Luke adds an interesting detail to his account of the Last Supper. His report of the Last Supper mentions two swords that Jesus’ disciples had during conversations over the Passover meal (Lk 22:38). Despite Jesus’ teaching about his death, the disciples did not accept it. Peter said, “I am ready to go with you and even die with you” (v. 34). The disciples were probably planning armed resistance. 

One disciple even cut off the right ear of the high priest’s servant with a sword (V50). To me, it appears that they were willing to fight. The disciples fled because they disagreed with Jesus’ way of the Cross.

Jesus had told his disciples that he would be arrested, handed over to his enemies and nailed to the Cross (v2). Their enemies were known to them. Therefore, the disciples were “sleeping and resting” to fight back if necessary.

Absolute Surrender

In striking contrast, Jesus prays for strength and resilience. Jesus prays, “My Father, if it is possible, let his cup pass from me; nevertheless, not as I will but as you will” (v. 39). Jesus surrendered completely to God’s plans and purposes.

Jesus was sad and troubled (v. 37) but found the courage to face the situation through prayer. Jesus did not resist or try to escape when the crowd came to arrest him.
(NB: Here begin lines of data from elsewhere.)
-- ==== Sys2Proof/Machine/Forest.lean ====
section
/-! DEFINITION. The feature vector and the forest engine (R172 to R177), and the patch classifier array (R180 to R185). -/

namespace Sys2Proof.Machine

/-! ## Feature quantities (Table 8.2) -/

/-- The members of a sighting. -/
def Sighting.members (s : Sighting) : List Desc := s.front.toList ++ s.rear.toList

/-- The combined rule "mean" over the members present (R173). -/
def meanOf (q : Desc → Int) : List Desc → Int
  | [] => 0
  | [x] => q x
  | x :: y :: _ => rneDiv (q x + q y) 2

/-- Quantity `qty` of a sighting source, with its sign; none where the source or member does not exist (R173, R174). -/
def sightQty (s : Option Sighting) (member qty idx : Nat) : Option (Int × Bool) :=
  let mem : List Desc := match s with
    | none => []
    | some x => if member = 1 then x.front.toList else if member = 2 then x.rear.toList else x.members
  if qty = 13 then some ((if s.isSome then 1 else 0), false)
  else match s, mem with
  | some x, m :: _ =>
    let whole := member = 0
    let areas := (mem.map Desc.area).sum
    match qty with
    | 0 => some ((if whole then x.area else m.area : Nat), false)
    | 1 => some ((if whole then x.lines else m.lines : Nat), false)
    | 2 => some ((if whole then x.xMax + 1 - x.xMin else m.width : Nat), false)
    | 3 => some (meanOf (fun o => o.perim) mem, false)
    | 4 => some (meanOf (fun o => o.perClass.getD idx 0) mem, false)
    | 5 => some (meanOf (fun o => o.sums.getD idx 0) mem, false)
    | 6 => some (rneDiv (mem.map (fun o => o.sums.getD idx 0)).sum areas, false)
    | 7 => some (rneDiv (65535 * (mem.map (fun o => o.perClass.getD idx 0)).sum : Nat) areas, false)
    | 8 => some (meanOf (fun o => o.mu20) mem, false)
    | 9 => some (meanOf (fun o => o.mu02) mem, false)
    | 10 => some (meanOf (fun o => o.mu11) mem, true)
    | 11 => some ((if whole then x.flags % 4096 else m.flags % 128 : Nat), false)
    | 12 => some ((if whole then x.cx else m.cx : Nat), false)
    | _ => none
  | _, _ => none

/-- SPEED: v_L rounded to mm/s (R202); 0 in belt mode. -/
def JObj.speed (o : JObj) : Nat := (rneDiv (o.vL.getD 0) 65536).toNat

/-- Flight quantity `qty`, taken at the lowest-numbered row in use (R202). -/
def flightQty (o : JObj) (qty : Nat) : Option (Int × Bool) :=
  match qty with
  | 0 => o.vL.map (fun _ => ((o.speed : Int), false))
  | 1 => o.dt.map (fun t => (rneDiv t 1000, false))
  | 2 => if o.mode = 0 then o.rows.head?.map (fun r => (r.shift, true)) else none
  | 3 => o.rows.head?.map (fun r => (rneDiv r.delta 1000, false))
  | 4 => some (o.mode, false)
  | 5 => o.rows.head?.map (fun r => ((r.xE : Int), false))
  | _ => none

/-- Feature `i` (R172, R174). -/
def feature (cfg : Device) (o : JObj) (i : Nat) : Nat :=
  let src := cfg.get (F.FOR_FMAPi.SRC i)
  if src = 3 then cfg.get (F.FOR_FMAPi.CONST i)
  else
    let qty := cfg.get (F.FOR_FMAPi.QTY i)
    let v := if src = 2 then flightQty o qty
      else sightQty (if src = 0 then some o.dec.s else o.upper.map FlySight.s) (cfg.get (F.FOR_FMAPi.MEMBER i)) qty (cfg.get (F.FOR_FMAPi.IDX i))
    match v with
    | none => 0xFFFF
    | some (x, signed) =>
      let r := rneShift x (cfg.get (F.FOR_FMAPi.SHIFT i))
      (clampI 0 65535 (if signed then r + 32768 else r)).toNat

/-! ## The forest (R175, R176) -/

/-- Base of the node memory. -/
def nodeBase : Nat := 0x41000000

/-- Word `w` of the node memory. -/
def nodeWord (d : Device) (w : Nat) : Nat := d.num (nodeBase + 8 * w) 8

/-- Scores of the leaf record at `w`. -/
def leafScores (d : Device) (w : Nat) : List Int := (List.range 8).map (fun k => sx 16 (bitsOf (nodeWord d (w + k / 4)) (16 * (k % 4) + 15) (16 * (k % 4))))

/-- The leaf that a walk from word `w` reaches; `n` bounds its depth. -/
def walk (d : Device) (f : Nat → Nat) : Nat → Nat → Bool → Option Nat
  | _, w, true => some w
  | 0, _, false => none
  | n + 1, w, false =>
    let x := nodeWord d w
    if f (bitsOf x 63 57) ≤ bitsOf x 15 0 then walk d f n (bitsOf x 54 38) (bitAt x 56) else walk d f n (bitsOf x 37 21) (bitAt x 55)

/-- NCLASS. -/
def nClass (d : Device) : Nat := d.get F.FOR_CFG.NCLASS_M1 + 1

/-- Index of the largest of a list of scores; a tie goes to the lower index. -/
def argMax (l : List Int) : Nat :=
  ((l.zip (List.range l.length)).foldl (fun (m : Option (Int × Nat)) x => match m with
    | none => some x
    | some y => if y.1 < x.1 then some x else some y) none).elim 0 Prod.snd

/-- The largest score less the largest other one. -/
def marginOf (l : List Int) : Int :=
  let k := argMax l
  let others := (l.take k ++ l.drop (k + 1))
  match others with
  | [] => 0
  | x :: t => l.getD k 0 - t.foldl (fun m y => if m < y then y else m) x

/-- The class scores S_k of an object; none where a walk leaves the depth the check allows. -/
def forestScores (d cfg : Device) (o : JObj) : Option (List Int) :=
  let fs := ((List.range 128).map (feature cfg o)).toArray
  (List.range (cfg.get F.FOR_CFG.NTREES)).foldl (fun (acc : Option (List Int)) t =>
    match acc, walk d (fun i => fs.getD i 0) 12 (cfg.get (F.FOR_TREEt.ROOT t)) (cfg.bit (F.FOR_TREEt.ROOT_LEAF t)) with
    | some s, some w => some (s.zipWith (· + ·) (leafScores d w))
    | _, _ => none) (some (List.replicate (nClass cfg) 0))

/-- The words of the node memory that a tree reaches, a leaf as two words. -/
def treeWords (d : Device) : Nat → Nat → Bool → List Nat
  | _, w, true => [w, w + 1]
  | 0, _, false => []
  | n + 1, w, false =>
    let x := nodeWord d w
    w :: (treeWords d n (bitsOf x 54 38) (bitAt x 56) ++ treeWords d n (bitsOf x 37 21) (bitAt x 55))

/-- The words that the tree table of the configuration `cfg` reaches in the memory of `d`. -/
def forestWords (d cfg : Device) : List Nat :=
  (List.range (cfg.get F.FOR_CFG.NTREES)).flatMap (fun t => treeWords d 12 (cfg.get (F.FOR_TREEt.ROOT t)) (cfg.bit (F.FOR_TREEt.ROOT_LEAF t)))

/-- Objects with J before line `a` are still to be released, or may still come from lines that the matcher has not stepped (R177). -/
def earlierObjects (d : Device) (a : Int) : Bool :=
  (d.formQ 1).any (fun c => decide (c < a)) || d.fly.stepQ.any (fun c => decide (c < a)) || d.jud.objs.any (fun o => decide (o.j < a))

/-- The configuration before the last apply, while objects with J before its line remain (R177, R185). -/
def previousConfig (d : Device) : Option Device :=
  match d.slu.old with
  | some o => if earlierObjects d o.count then some { d with regs := o.regs, tabs := o.tabs } else none
  | none => none

/-- Word `w` is live: the live or the previous tree table reaches it; none is marked before the first apply (R177). -/
def nodeLive (d : Device) (w : Nat) : Bool :=
  (d.slu.applied && (forestWords d d).contains w) || (match previousConfig d with | some p => (forestWords d p).contains w | none => false)

/-! ## Patches (R180, R181) -/

/-- Cell of a sighting's patch centre, and line, for a ring of scale 1 or 2. -/
def patchCell (s : Sighting) (two : Bool) : Int := if two then (s.cx + 16) / 32 else (s.cx + 8) / 16
def patchLine (s : Sighting) : Int := s.centre + (s.centreFrac / 8 : Nat)

/-- What the tag of a ring row says of it. -/
inductive RowState where
  | usable | lost | stale
deriving DecidableEq, Repr

/-- A read of the row or its tag for the patch in progress has failed (Table 13.5, MP1). -/
def rowUnread (d cfg : Device) (v slot : Nat) : Bool :=
  d.dram.badReads.any (fun (m, a) => m == 1 && (a / 64 == tagAddr cfg v slot / 64
    || decide (rowAddr cfg v slot ≤ a ∧ a < rowAddr cfg v slot + rowPitch cfg v)))

/-- The state of the ring row of view `v` whose first line is `l` (R181, Table 6.2). -/
def rowState (d cfg : Device) (v : Nat) (l : Int) : RowState :=
  let slot := rowSlot cfg v l
  let tag := d.num (tagAddr cfg v slot) 8
  if tag = 2 ^ 64 - 1 ∨ tag % 2 ^ 32 ≠ lineOf l then .stale else if bitAt tag 32 ∨ rowUnread d cfg v slot then .lost else .usable

/-- First line of patch row `y` of a sighting in view `v`. -/
def patchRow (cfg : Device) (v : Nat) (s : Sighting) (y : Nat) : Int :=
  if cfg.bit (F.GEO_Vv_HIST.SCALE v) then 2 * (patchLine s / 2 - 16 + y) else patchLine s - 16 + y

/-- Channel `k` of the patch: its view and byte, where it is enabled. -/
def patchChannel (cfg : Device) (k : Nat) : Option (Nat × Nat) :=
  let w := (cfg.rd (R.CLA_INm (k / 4))).toNat
  let b := 8 * (k % 4)
  if bitAt w (b + 7) then some (bitsOf w (b + 3) (b + 2), bitsOf w (b + 1) b) else none

/-- The sighting that supplies a channel of view `v`. -/
def patchSighting (o : JObj) (v : Nat) : Option Sighting :=
  if o.mode = 3 then some o.dec.s
  else if v < 2 then (if o.dec.s.height = 0 then some o.dec.s else o.upper.map FlySight.s)
  else if o.dec.s.height = 1 then some o.dec.s else none

/-- PAD as an s8. -/
def padOf (cfg : Device) : Int := sx 8 (cfg.get F.CLA_PAD.PAD)

/-- Sample (y, x) of channel `k`. -/
def patchSample (d cfg : Device) (o : JObj) (k y x : Nat) : Int :=
  match patchChannel cfg k with
  | none => padOf cfg
  | some (v, b) => match patchSighting o v with
    | none => padOf cfg
    | some s =>
      let c := patchCell s (cfg.bit (F.GEO_Vv_HIST.SCALE v)) - 16 + x
      let l := patchRow cfg v s y
      if c < 0 ∨ (rowCells cfg v : Int) ≤ c then padOf cfg
      else match rowState d cfg v l with
        | .usable => ((d.byte (rowAddr cfg v (rowSlot cfg v l) + 4 * c.toNat + b)).toNat : Int) - 128
        | _ => padOf cfg

/-- The rows that the patch of an object uses: view and first line. -/
def patchRows (cfg : Device) (o : JObj) (inC : Nat) : List (Nat × Int) :=
  (((List.range inC).filterMap (patchChannel cfg)).map Prod.fst).eraseDups.flatMap (fun v => match patchSighting o v with
    | none => []
    | some s => (List.range 32).map (fun y => (v, patchRow cfg v s y)))

/-- Rows of the patch in a state, as the reader counts them. -/
def rowsIn (d cfg : Device) (o : JObj) (inC : Nat) (st : RowState) : Nat :=
  ((patchRows cfg o inC).filter (fun e => rowState d cfg e.1 e.2 = st)).length

/-! ## The network (R182 to R184) -/

/-- Base of the weights memory. -/
def weightBase : Nat := 0x42000000

/-- A layer descriptor (Table 8.4). -/
structure Layer where
  op : Nat
  relu : Bool
  stride2 : Bool
  inC : Nat
  outC : Nat
  inH : Nat
  inW : Nat
  wOff : Nat
  qOff : Nat
deriving DecidableEq, Repr

/-- Layer `i` of the list of a configuration. -/
def layerAt (d cfg : Device) (i : Nat) : Layer :=
  let a := weightBase + cfg.get F.CLA_CFG.LIST_BASE + 16 * i
  let fl := d.num (a + 1) 1
  { op := d.num a 1, relu := bitAt fl 0, stride2 := bitAt fl 1, inC := d.num (a + 2) 2, outC := d.num (a + 4) 2,
    inH := d.num (a + 6) 1, inW := d.num (a + 7) 1, wOff := d.num (a + 8) 4, qOff := d.num (a + 12) 4 }

/-- NLAYERS, and the layers of a configuration. -/
def nLayers (d : Device) : Nat := d.get F.CLA_CFG.NLAYERS_M1 + 1
def layers (d cfg : Device) : List Layer := (List.range (nLayers cfg)).map (layerAt d cfg)

/-- Output height, width and channels (Table 8.5). -/
def Layer.outH (l : Layer) : Nat :=
  match l.op with | 1 | 3 => ceilDiv l.inH (if l.stride2 then 2 else 1) | 4 => l.inH / 2 | 5 | 6 => 1 | _ => l.inH
def Layer.outW (l : Layer) : Nat :=
  match l.op with | 1 | 3 => ceilDiv l.inW (if l.stride2 then 2 else 1) | 4 => l.inW / 2 | 5 | 6 => 1 | _ => l.inW
def Layer.outCh (l : Layer) : Nat := match l.op with | 3 | 4 | 5 => l.inC | _ => l.outC

/-- Weights of a MAC layer, its output channels with a quantisation record, and the MAC operations of one pass. -/
def Layer.weights (l : Layer) : Nat :=
  match l.op with | 1 => l.outC * 9 * l.inC | 2 => l.outC * l.inC | 3 => 9 * l.inC | 6 => l.outC * (l.inH * l.inW * l.inC) | _ => 0
def Layer.records (l : Layer) : Nat := match l.op with | 1 | 2 | 6 => l.outC | 3 => l.inC | _ => 0
def Layer.macs (l : Layer) : Nat :=
  let p := l.outH * l.outW
  match l.op with | 1 => p * l.outC * 9 * l.inC | 2 => p * l.outC * l.inC | 3 => p * 9 * l.inC | 6 => l.weights | _ => 0

/-- s8 weight `n` of a layer. -/
def weight (d : Device) (l : Layer) (n : Nat) : Int := sx 8 (d.num (weightBase + l.wOff + n) 1)

/-- The quantised output of an accumulator of channel `o` (R183). -/
def quantise (d : Device) (l : Layer) (o : Nat) (acc : Int) : Int :=
  let a := weightBase + l.qOff + 8 * o
  let r := rneShift ((acc + sx 32 (d.num a 4)) * d.num (a + 4) 2) (d.num (a + 6) 1)
  clampI (-128) 127 (if l.relu ∧ r < 0 then 0 else r)

/-- Input value at (y, x, c); positions outside the tensor read 0. -/
def tensorAt (l : Layer) (a : Array Int) (y x : Int) (c : Nat) : Int :=
  if y < 0 ∨ x < 0 ∨ (l.inH : Int) ≤ y ∨ (l.inW : Int) ≤ x then 0 else a.getD ((y.toNat * l.inW + x.toNat) * l.inC + c) 0

/-- Sum of a function over 0 to n − 1. -/
def sumTo (n : Nat) (f : Nat → Int) : Int := (List.range n).foldl (fun s k => s + f k) 0

/-- Value (y, x, o) of a layer's output (Table 8.5). -/
def layerOut (d : Device) (l : Layer) (a : Array Int) (y x o : Nat) : Int :=
  let s := if l.stride2 then 2 else 1
  let tap (k : Nat) (c : Nat) : Int := tensorAt l a ((s * y : Nat) + (k / 3 : Nat) - 1) ((s * x : Nat) + (k % 3 : Nat) - 1) c
  let pool (r : Int) : Int := if l.relu ∧ r < 0 then 0 else r
  match l.op with
  | 1 => quantise d l o (sumTo 9 (fun k => sumTo l.inC (fun i => weight d l ((o * 9 + k) * l.inC + i) * tap k i)))
  | 2 => quantise d l o (sumTo l.inC (fun i => weight d l (o * l.inC + i) * tensorAt l a y x i))
  | 3 => quantise d l o (sumTo 9 (fun k => weight d l (o * 9 + k) * tap k o))
  | 4 =>
    let v (k : Nat) : Int := tensorAt l a ((2 * y + k / 2 : Nat)) ((2 * x + k % 2 : Nat)) o
    pool ((List.range 4).foldl (fun m k => if m < v k then v k else m) (v 0))
  | 5 => pool (rneDiv (sumTo (l.inH * l.inW) (fun p => a.getD (p * l.inC + o) 0)) (l.inH * l.inW))
  | 6 => quantise d l o (sumTo (l.inH * l.inW * l.inC) (fun n => weight d l (o * (l.inH * l.inW * l.inC) + n) * a.getD n 0))
  | _ => 0

/-- A layer applied to a tensor. -/
def runLayer (d : Device) (l : Layer) (a : Array Int) : Array Int :=
  let w := l.outW
  let c := l.outCh
  ((List.range (l.outH * w * c)).map (fun n => layerOut d l a (n / c / w) (n / c % w) (n % c))).toArray

/-- The input patch of an object. -/
def patchOf (d cfg : Device) (o : JObj) (inC : Nat) : Array Int :=
  ((List.range (1024 * inC)).map (fun n => patchSample d cfg o (n % inC) (n / inC / 32) (n / inC % 32))).toArray

/-- IN_C of the first layer. -/
def inChannels (d cfg : Device) : Nat := (layerAt d cfg 0).inC

/-- The classifier scores of an object. -/
def classifierScores (d cfg : Device) (o : JObj) : List Int :=
  ((layers d cfg).foldl (fun a l => runLayer d l a) (patchOf d cfg o (inChannels d cfg))).toList

/-- MAC operations of the network of a configuration. -/
def networkMacs (d cfg : Device) : Nat := ((layers d cfg).map Layer.macs).sum

/-- Byte `x` of the weights memory is used by the layer list of the configuration `cfg`. -/
def weightUsed (d cfg : Device) (x : Nat) : Bool :=
  let base := cfg.get F.CLA_CFG.LIST_BASE
  (decide (base ≤ x) && decide (x < base + 16 * nLayers cfg)) ||
    (layers d cfg).any (fun l => (decide (l.wOff ≤ x) && decide (x < l.wOff + l.weights))
      || (decide (l.qOff ≤ x) && decide (x < l.qOff + 8 * l.records)))

/-- Byte `x` of the weights memory is live: the live or the previous layer list uses it; none is marked before the first apply (R185). -/
def weightLive (d : Device) (x : Nat) : Bool :=
  (d.slu.applied && weightUsed d d x) || (match previousConfig d with | some p => weightUsed d p x | none => false)

end Sys2Proof.Machine
end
Instead, he willingly surrendered himself.

When his disciple drew his sword and struck the high priest’s servant, he told his disciples not to resist. He told them, “Do you think I cannot call on my Father, and he will at once put more than twelve legions of angels at my disposal?”

Jesus even rebuked his disciples, “Put your sword back in its place…for all who draw the sword will die by the sword.” After this, the disciples fled the garden of Gethsemane. However, Jesus remained steadfast and resolute, even in the face of severe danger and persecution. Herein lies the power of prayer.

Lessons from Gethsemane

Jesus prays three times to draw strengthDisciples are found “sleeping and resting.”
Jesus willingly surrenders himself to the crowd that came to arrest himThe disciples react with violence.
Jesus is taken away to be tried.The disciples fled and abandoned Jesus.

The contrast between Jesus’ faith and the disciples’ fear gives us several significant lessons. 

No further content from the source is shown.